Well, you have quite a nice collection of Malware there. A couple of things...

WinAntiVirus Pro is a rogue program. It plants malware on your system then asks you for $$ to remove it. It is garbage. Hope you didn't give them any money.

You can try removing it with Add or Remove Programs but it will still likely linger. And you now have Vundo and Purity Scan infections from what I can see. Also, you are using the Beta HJT. You should update to 2.0.2. Here is a link:

http://www.trendsecure.com/portal/en-US/threat_analytics/hijackthis.php

Let's go after Vundo first. Going give SDFix a run first to hopefully get your permissions back first though.

Please download SDFix and save it to your Desktop.
http://downloads.andymanchesta.com/RemovalTools/SDFix.exe 

You should print out these instructions, or copy them to a NotePad file for reading while in Safe Mode, because you will not be able to connect to the Internet to read from this site.
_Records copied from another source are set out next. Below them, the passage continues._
-- ==== Sys2Proof/Tests/Slice0.lean ====
section
/-! SUPPORT. Tests and witnesses. Expected values are those of spec/95_test_vectors.md (named by its row) or are worked out by
hand from the rule a test names; none was copied from the model. -/

open Sys2Proof Sys2Proof.Machine

namespace Sys2Proof.Tests

set_option exponentiation.threshold 600

/-! ## Helpers -/

/-- No legacy prefix. -/
def noPfx : Prefixes := ⟨none, false⟩

/-- The outcome is a next state with the property. -/
def nextHas (o : StepResult) (p : State → Bool) : Bool :=
  match o with
  | .next t => p t
  | _ => false

/-- The outcome is a fault. -/
def faultIs (o : StepResult) (p : Fault → Bool) : Bool :=
  match o with
  | .fault f => p f
  | _ => false

/-- The outcome is this exception. -/
def raises (o : StepResult) (e : Exception) : Bool := faultIs o fun f => f == .exception e

/-- The outcome is this refusal. -/
def refuses (o : StepResult) (r : Refusal) : Bool :=
  match o with
  | .refused q => q == r
  | _ => false

theorem nextHas_exists (o : StepResult) (p : State → Bool) (h : nextHas o p = true) : ∃ t, o = .next t := by
  cases o with
  | next t => exact ⟨t, rfl⟩
  | fault f => cases h
  | refused r => cases h

theorem raises_eq (o : StepResult) (e : Exception) (h : raises o e = true) : o = .fault (.exception e) := by
  cases o with
  | next t => cases h
  | fault f => exact congrArg _ (of_decide_eq_true h)
  | refused r => cases h

/-- The source register of 95_test_vectors.md 2.2. -/
def wideSource : Zmm :=
  0x7FFFFFFFFFFFFFFF00000000FFFF0001FFFFFFFFFFFF7FFF0000000000007FFF8000000000008000FFFFFFFFFFFFFFFF00000000000100000123456789ABCDEF#512

/-- 64-bit mode, everything enabled, CPL 0, `zmm2` as in 2.2, all other vector registers all ones, `rax = 1000h`. -/
def bench : State :=
  { State.reset.launch with
    pc := 0x400000#64
    zmm := (Vector.replicate 32 (BitVec.allOnes 512)).set 2 wideSource
    gpr := (Vector.replicate 16 0#64).set 0 0x1000#64 }

/-- A flat 32-bit code segment and data segments (95_test_vectors.md P5). -/
def flat : Segment := { selector := 0x10#16, base := 0, limit := 0xFFFFFFFF#32, writable := true }

/-- 32-bit mode, otherwise as `bench`. -/
def bench32 : State :=
  { bench with csL := false, csD := true, pc := 0x10000#64, es := flat, cs := flat, ss := flat, ds := flat, fs := flat, gs := flat }

/-- The same state with another value in an opmask register. -/
def withK (s : State) (i : BitVec 3) (v : QWord) : State := { s with k := s.k.set i.toNat v i.isLt }

/-- The same state with another value in a general register. -/
def withGpr (s : State) (i : BitVec 4) (v : QWord) : State := { s with gpr := s.gpr.set i.toNat v i.isLt }

/-- CPL 3 (10_state.md R32). -/
def atCpl3 (s : State) : State := { s with cs := { s.cs with selector := 0x33#16 } }

/-- AC_ENABLED (00_scope.md R8). -/
def withAc (s : State) : State :=
  atCpl3 { s with cr0 := s.cr0 ||| 0x40000#64, rflags := s.rflags ||| 0x40000#64 }

/-- 95_test_vectors.md 2.8: 1000h to 2FFFh writable, nothing mapped from 3000h on but the code; CPL 3. -/
def paged : State :=
  atCpl3 { bench with
    platform := { defaultPlatform with regions :=
      [{ base := 0x1000, size := 0x2000, kind := .ordinary, storeSupervisor := true, storeUser := true, execute := false },
       { base := 0x400000, size := 0x1000, kind := .ordinary, storeSupervisor := false, storeUser := false, execute := true },
       { base := 0x500000, size := 0x1000, kind := .device, storeSupervisor := true, storeUser := true, execute := true }] } }

/-- The bytes placed at `pc` as the program text. -/
def withCode (s : State) (bs : List Byte) : State := (s.placeCode bs).declareText bs.length

/-- One step on a program of these bytes. -/
def stepOn (s : State) (bs : List Byte) : StepResult := step (withCode s bs)

/-- Bytes in a run of addresses, none where a byte has no value. -/
def bytesAt (t : State) (a n : Nat) : List (Option Byte) := (List.range n).map fun i => t.mem.read (a + i)

/-! ## Well-formed and ill-formed instructions: one ill-formed term per check -/

theorem test_wf_ok : WellFormed .mode64 (.vpmovqw512Reg noPfx 31 7 true 31) = true ∧
    WellFormed .mode32 (.vpmovqw512Mem noPfx (.base 7 .none) 7 7) = true := by decide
Double click on SDFix.exe. It should automatically extract a folder called SDFix to your system drive (usually C:\). Please reboot your computer in Safe Mode by doing the following :
Restart your computer
After hearing your computer beep once during startup, but before the Windows icon appears, tap the F8 key continually;
Instead of Windows loading as normal, a menu with options should appear;
Select the first option, to run Windows in Safe Mode, then press "Enter".
Choose your usual account.

Open the SDFix folder and double click on RunThis.bat to start the script.
Type Y and press Enter to begin the script.
It will start cleaning your PC and then prompt you to press any key to Reboot.
Press any key to restart the PC.
Your system will take longer than normal to restart as the fixtool will be removing files.
When the desktop loads the Fixtool will complete the removal and display Finished.
Press any key to end the script and to load your desktop icons.
A text file should automatically open, so please upload the contents to http://www.ee-stuff.com.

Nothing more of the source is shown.